● **Exercise objective**: Could you copy exactly the line that contains "theorem test_skip_past_end : look" and every line after it to the end of the records, and nothing more?

(Extracted material Opens)

-- ==== Sys2Proof/Tests/Slice0.lean ====
section
/-! SUPPORT. The model's own tests. Expected results are those of spec/95_test_vectors.md (the vector's name
stands in each test's comment) or are computed by hand from the rule named. -/

namespace Sys2Proof.Tests

open Sys2Proof.Machine

/-! ### Well-formedness refuses unsuitable NOP terms (30_encoding.md R99) -/

theorem test_wf_refuses_cls_word : (Instr.nop 0x00E0).wf = false := by decide
theorem test_wf_refuses_ret_word : (Instr.nop 0x00EE).wf = false := by decide
theorem test_wf_refuses_jump_word : (Instr.nop 0x1200).wf = false := by decide
theorem test_wf_refuses_skip_word : (Instr.nop 0x5AB0).wf = false := by decide
theorem test_wf_refuses_add_word : (Instr.nop 0x8AB4).wf = false := by decide
theorem test_wf_refuses_sneReg_word : (Instr.nop 0x9AB0).wf = false := by decide
theorem test_wf_refuses_key_words : (Instr.nop 0xE09E).wf = false ∧ (Instr.nop 0xE0A1).wf = false := by
  decide
theorem test_wf_refuses_misc_words :
    [0xFA07#16, 0xFA0A, 0xFA15, 0xFA18, 0xFA1E, 0xFA29, 0xFA33, 0xFA55, 0xFA65].map
      (fun w => (Instr.nop w).wf) = List.replicate 9 false := by decide
theorem test_wf_accepts_unrecognised :
    [0x00E1#16, 0x01EE, 0x0000, 0x0123, 0x5AB1, 0x8AB8, 0x8ABF, 0x9ABF, 0xE09F, 0xF000, 0xFFFF].map
      (fun w => (Instr.nop w).wf) = List.replicate 11 true := by decide

/-! ### Decoding: every constructor from a word written out bit by bit (30_encoding.md R92, R95) -/

theorem test_decode_control :
    decodeWord 0b0000000011100000 = .cls ∧ decodeWord 0b0000000011101110 = .ret ∧
    decodeWord 0b0001101010111100 = .jp 0xABC ∧ decodeWord 0b0010111111111111 = .call 0xFFF ∧
    decodeWord 0b1011000100100011 = .jpV0 0x123 := by decide
theorem test_decode_skips :
    decodeWord 0b0011101000000000 = .seImm 10 0x00 ∧ decodeWord 0b0100111111111111 = .sneImm 15 0xFF ∧
    decodeWord 0b0101101010110000 = .seReg 10 11 ∧ decodeWord 0b1001101010110000 = .sneReg 10 11 := by
  decide
theorem test_decode_immediates :
    decodeWord 0b0110101000000101 = .ldImm 10 0x05 ∧ decodeWord 0b0111000000000001 = .addImm 0 0x01 ∧
    decodeWord 0b1010000100100011 = .ldI 0x123 ∧ decodeWord 0b1100000011111111 = .rnd 0 0xFF := by
  decide
theorem test_decode_logic :
    decodeWord 0b1000101010110000 = .ldReg 10 11 ∧ decodeWord 0b1000000100100001 = .orReg 1 2 ∧
    decodeWord 0b1000000100100010 = .andReg 1 2 ∧ decodeWord 0b1000000100100011 = .xorReg 1 2 := by
  decide
theorem test_decode_arithmetic :
    decodeWord 0b1000000100100100 = .addReg 1 2 ∧ decodeWord 0b1000000100100101 = .subReg 1 2 ∧
    decodeWord 0b1000000100100110 = .shr 1 2 ∧ decodeWord 0b1000101010110111 = .subnReg 10 11 ∧
    decodeWord 0b1000101010111110 = .shl 10 11 := by decide
theorem test_decode_draw_and_keys :
    decodeWord 0b1101000000010101 = .drw 0 1 5 ∧ decodeWord 0b1101000000000000 = .drw 0 0 0 ∧
    decodeWord 0b1110010010011110 = .skp 4 ∧ decodeWord 0b1110010010100001 = .sknp 4 := by decide
theorem test_decode_timers :
    decodeWord 0b1111010100000111 = .ldVxDT 5 ∧ decodeWord 0b1111001100001010 = .ldVxK 3 ∧
    decodeWord 0b1111010100010101 = .ldDT 5 ∧ decodeWord 0b1111010100011000 = .ldST 5 := by decide
theorem test_decode_memory :
    decodeWord 0b1111000100011110 = .addI 1 ∧ decodeWord 0b1111101000101001 = .ldF 10 ∧
    decodeWord 0b1111001100110011 = .ldB 3 ∧ decodeWord 0b1111111101010101 = .storeRegs 15 ∧
    decodeWord 0b1111111101100101 = .loadRegs 15 := by decide
theorem test_decode_nop :
    [0x00E1#16, 0x01EE, 0x0000, 0x0123, 0x5AB1, 0x8AB8, 0x8ABF, 0x9ABF, 0xE09F, 0xE000, 0xF000, 0xF075,
      0xFFFF].all (fun w => decodeWord w == .nop w) = true := by decide
/-- The first byte of memory is the high byte of the word (20_memory.md R64). -/
theorem test_decode_bytes : decode [0x6A, 0x05, 0xFF] = .ok (.ldImm 10 0x05, [0xFF]) := by decide
theorem test_decode_short : decode [0x6A] = .error .truncated := by decide
theorem test_table_word : decodeTableWord 16 0x6A05 = some (.ldImm 10 0x05) := by decide

/-! ### One step on a small state -/

/-- Places a word at PC, steps once and looks at the next state. -/
def look {α : Type} (s : State) (w : Nat) (f : State → α) : Option α :=
  match step (s.withFetchWord 16 w) with
  | .next t => some (f t)
  | .fault _ => none
  | .refused _ => none

/-- The reset state with VF at 0xAA, so that a write of VF shows. -/
def base : State := State.reset.setReg VF 0xAA

/-- `base` with V1 and V2. -/
def two (a b : Byte) : State := (base.setReg 1 a).setReg 2 b

/-- `base` with I and one memory byte at 0x300. -/
def atI (i : Word) (b : Byte) : State := { base with i := i, mem := Memory.write [] 0x300 b }

/-- `base` with a quirk configuration. -/
def withQuirks (q : Quirks) (s : State) : State := { s with quirks := q }

/-- The keys whose bits are set in a mask. -/
def keysDown (mask : Word) : Vector Bool 16 := Vector.ofFn fun k => mask.getLsbD k.val

-- CF1
theorem test_nop : look base 0x8AB9 (fun t => (t.pc, t.v == base.v, t.fault)) = some (0x202, true, none) := by
  decide
-- RD4
theorem test_cls : look { base with pix := Display.clear.setPixel 31 63 true } 0x00E0
    (fun t => (t.pix.pixel 31 63, t.reg VF)) = some (false, 0xAA) := by decide
-- CF6
theorem test_ret_sixteenth : look { base with sp := 16, stack := base.stack.set 15 0x0ABC } 0x00EE
    (fun t => (t.pc, t.sp)) = some (0x0ABC, 15) := by decide
-- S5c
theorem test_ret_empty : look base 0x00EE (fun t => (t.pc, t.fault, t.faultPc)) =
    some (0x202, some .stackUnderflow, 0x202) := by decide
-- CF10
theorem test_jp_odd : look base 0x1FFF (fun t => t.pc) = some 0xFFF := by decide
-- S5a
theorem test_call_sixteenth : look { base with sp := 15 } 0x2300
    (fun t => (t.pc, t.sp, t.stack[15])) = some (0x300, 16, 0x202) := by decide
-- S5b
theorem test_call_full : look { base with sp := 16 } 0x2300 (fun t => (t.pc, t.fault, t.faultPc)) =
    some (0x202, some .stackOverflow, 0x202) := by decide
-- CF15, CF16
theorem test_seImm : look (base.setReg 3 0x7B) 0x337B (fun t => t.pc) = some 0x204 ∧
    look (base.setReg 3 0x7B) 0x337C (fun t => t.pc) = some 0x202 := by decide
-- CF18, CF19
theorem test_sneImm : look (base.setReg 3 0x7B) 0x437B (fun t => t.pc) = some 0x202 ∧
    look (base.setReg 3 0x7B) 0x4300 (fun t => t.pc) = some 0x204 := by decide
-- CF20, CF21
theorem test_seReg : look (two 7 7) 0x5120 (fun t => t.pc) = some 0x204 ∧
    look (two 7 8) 0x5120 (fun t => t.pc) = some 0x202 := by decide
-- CF23, CF24
theorem test_sneReg : look (two 7 8) 0x9120 (fun t => t.pc) = some 0x204 ∧
    look (two 7 7) 0x9120 (fun t => t.pc) = some 0x202 := by decide
-- CF30
theorem test_skip_past_end : look { base with pc := 0xFFE } 0x3000 (fun t => t.pc) = some 0x1002 := by
  decide
-- CF28
theorem test_jpV0_largest : look (base.setReg 0 0xFF) 0xBFFF (fun t => t.pc) = some 0x10FE := by
  decide
-- CF27
theorem test_jpV0_quirk : look (withQuirks ⟨false, true, false⟩ ((base.setReg 0 0x04).setReg 2 0x10))
    0xB210 (fun t => t.pc) = some 0x220 := by decide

(Extracted material Closes)

● **Your solution**:
theorem test_skip_past_end : look { base with pc := 0xFFE } 0x3000 (fun t => t.pc) = some 0x1002 := by
  decide
-- CF28
theorem test_jpV0_largest : look (base.setReg 0 0xFF) 0xBFFF (fun t => t.pc) = some 0x10FE := by
  decide
-- CF27
theorem test_jpV0_quirk : look (withQuirks ⟨false, true, false⟩ ((base.setReg 0 0x04).setReg 2 0x10))
    0xB210 (fun t => t.pc) = some 0x220 := by decide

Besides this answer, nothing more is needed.